I squinted at Kata. She wasn’t entirely in focus. ‘And what conclusion can we draw from these excellent premises?’
‘That you can laugh like the ocean and cry like it, too,’ she answered.
‘Exactly.’
*
Translated by Larissa Kyzer
Lyrics of ‘Sumar konur’ [‘Some Women’] used with the kind permission of the artist
Author’s note: In Icelandic folktales, the ruthlessness of the wild landscape and the dangers of unpredictable weather are often personified as wicked female beings – the wrath of elves, hidden women, and giantesses dwelling in cliffs, mountains and jagged skerries. These stories served a practical purpose: they marked dangerous places and frightened children into keeping their distance.
Elves and Hidden People, or huldufólk, are terms that are often used interchangeably in Iceland. However, when one studies the folklore, it’s easy to see that stories of elves are imported from mainland Europe’s fairytales and fables of elf queens and kings, dancing in forests – which Iceland is devoid of. Hidden People, however, live in the rugged, bare landscape, in boulders and grey cliffs; they are invisible beings that most often appear to humans in dreams, often to warn of pending misfortune or ask for aid.

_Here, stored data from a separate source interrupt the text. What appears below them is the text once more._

-- ==== Sys2Proof/Machine/AuxController.lean ====
section
/-!
DEFINITION. Family A, the auxiliary function controller and pulse-per-second (42_aux_controller.md R181, R182, R185 to
R187): `PPS.SETUP`, `PPS.FIRE`, `PPS.TEARDOWN`, `AUX.SWITCH`, `AUX.REBAUD`. A call performs the first micro-op of the
called operation in place (R7, assumption 5).
-/

namespace Sys2Proof.Machine

/-! ## PPS.SETUP (R185) -/

def ppsSetupAt (fs : List Frame) (l : PpsSetupAt) (s : State) : Result :=
  let goto (l' : PpsSetupAt) (t : State) : Result := .next (t.at (.ppsSetup l' :: fs))
  match l with
  | .p0 => goto .p1a (s.log .ppsSetup)
  | .p1a =>
    if s.pps.active then goto .p1b s
    else
      match s.claimAlarm with
      | none => s.raise .noAlarm
      | some (a, t) => goto .p1b { t with pps := { t.pps with alarm := a, irq := s.irqOf a } }
  | .p1b => goto .p2 { s with pps := { s.pps with active := true } }
  | .p2 => goto .p3a (s.setPin .aux { fn := .gpioOut, level := false })
  | .p3a => goto .p3b (s.bind s.pps.irq .ppsFire)
  | .p3b => goto .p4a (s.enableIrq s.pps.irq true)
  | .p4a => goto (.p4b (ppsNext s.now)) (s.setLevel (ppsPhase s.now))
  | .p4b deadline => .next ((s.arm s.pps.alarm deadline).at fs)

/-- `PPS.SETUP`: its next micro-op (assumption 4). -/
def execPpsSetup (s : State) : Result :=
  s.running
    (match s.mpc with
    | .ppsSetup l :: fs => ppsSetupAt fs l s
    | _ => ppsSetupAt s.mpc .p0 s)

/-! ## PPS.FIRE (R186) -/

/-- Lines `q1` to `q3`: toggle, acknowledge, re-arm at the next half second. -/
def State.pulse (s : State) : State :=
  ((s.setLevel (!s.pin.aux.level)).acknowledge s.pps.alarm).arm s.pps.alarm (ppsNext s.now)

/-- `PPS.FIRE`, one atomic step (R186, R22). -/
def execPpsFire (s : State) : Result :=
  s.running (.next (s.log .ppsFire).pulse)

/-! ## PPS.TEARDOWN (R187) -/

def ppsTeardownAt (fs : List Frame) (l : PpsTeardownAt) (s : State) : Result :=
  let goto (l' : PpsTeardownAt) (t : State) : Result := .next (t.at (.ppsTeardown l' :: fs))
  match l with
  | .r0 =>
    let t := s.log .ppsTeardown
    if s.pps.active then goto .r1 t else .next (t.at fs)
  | .r1 => goto .r2 (s.disarm s.pps.alarm)
  | .r2 => goto .r3 (s.acknowledge s.pps.alarm)
  | .r3 => goto .r4 (s.enableIrq s.pps.irq false)
  | .r4 => goto .r5 (s.unclaimAlarm s.pps.alarm)
  | .r5 => goto .r6 (s.bind s.pps.irq .none)
  | .r6 => goto .r7 (s.setPin .aux { s.pin.aux with fn := .none })
  | .r7 => .next (State.at { s with pps := { s.pps with active := false } } fs)

/-- `PPS.TEARDOWN`: its next micro-op (assumption 4). -/
def execPpsTeardown (s : State) : Result :=
  s.running
    (match s.mpc with
    | .ppsTeardown l :: fs => ppsTeardownAt fs l s
    | _ => ppsTeardownAt s.mpc .r0 s)

/-! ## AUX.SWITCH (R181) -/

/-- The micro-ops of `AUX.SWITCH fn` with `target = StateOf(fn)`. -/
def switchAt (fn : BitVec 2) (target : AuxState) (fs : List Frame) (l : SwitchAt) (s : State) : Result :=
  let frame (l' : SwitchAt) : List Frame := .auxSwitch fn l' :: fs
  match l with
  | .a0 => .next ((s.log (.auxSwitch fn)).at (frame .a1))
  | .a1 =>
    match s.auxState with
    | .auxClockBroadcast => teardownAt .aux (frame .a2) .t0 s
    | .pulsePerSecond => ppsTeardownAt (frame .a2) .r0 s
    | .disabled => .next (s.at (frame .a2))
  | .a2 => .next (State.at { s with auxState := .disabled } (frame .a3))
  | .a3 =>
    match target with
    | .auxClockBroadcast => setupAt .aux (frame .a4) .s0 s
    | .pulsePerSecond => ppsSetupAt (frame .a4) .p0 s
    | .disabled => .next (s.at (frame .a4))
  | .a4 => .next (State.at { s with auxState := target } fs)

/-- `AUX.SWITCH fn` at a label; the reserved function 3 is refused by name (R104, R111, assumption 20). -/
def switchOrRefuse (fn : BitVec 2) (fs : List Frame) (l : SwitchAt) (s : State) : Result :=
  match stateOf fn with
  | some target => switchAt fn target fs l s
  | none => .refused .reservedFunction

/-- `AUX.SWITCH fn`: its next micro-op (assumption 4). -/
def execAuxSwitch (fn : BitVec 2) (s : State) : Result :=
  s.running
    (match s.mpc with
    | .auxSwitch fn' l :: fs => if fn' = fn then switchOrRefuse fn fs l s else switchOrRefuse fn s.mpc .a0 s
    | _ => switchOrRefuse fn s.mpc .a0 s)

/-! ## AUX.REBAUD (R182) -/

def rebaudAt (fs : List Frame) (l : RebaudAt) (s : State) : Result :=
  match l with
  | .b0 =>
    let t := s.log .auxRebaud
    if s.auxState = .auxClockBroadcast then .next (t.at (.auxRebaud .b1 :: fs)) else .next (t.at fs)
  | .b1 => teardownAt .aux (.auxRebaud .b2 :: fs) .t0 s
  | .b2 => setupAt .aux fs .s0 s

/-- `AUX.REBAUD`: its next micro-op (assumption 4). -/
def execAuxRebaud (s : State) : Result :=
  s.running
    (match s.mpc with
    | .auxRebaud l :: fs => rebaudAt fs l s
    | _ => rebaudAt s.mpc .b0 s)

end Sys2Proof.Machine
end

This story alludes to The Wrath of the Hidden Woman, a tale of sharp, rocky skerries with a treacherous, hungry undercurrent. A young hidden woman lived in these rocks, and a young human man fell in love with her. His mother, however, persuaded him to marry a human girl instead. He rowed across the fjord to fetch his new bride, but that evening a storm rose. In a dream, the hidden woman appeared to his mother, laughing, and told her that she had enacted her revenge. The mother woke in terror, ran to the shore and found the boat smashed on the rocks, her son lost to the sea, and the human bride driven mad.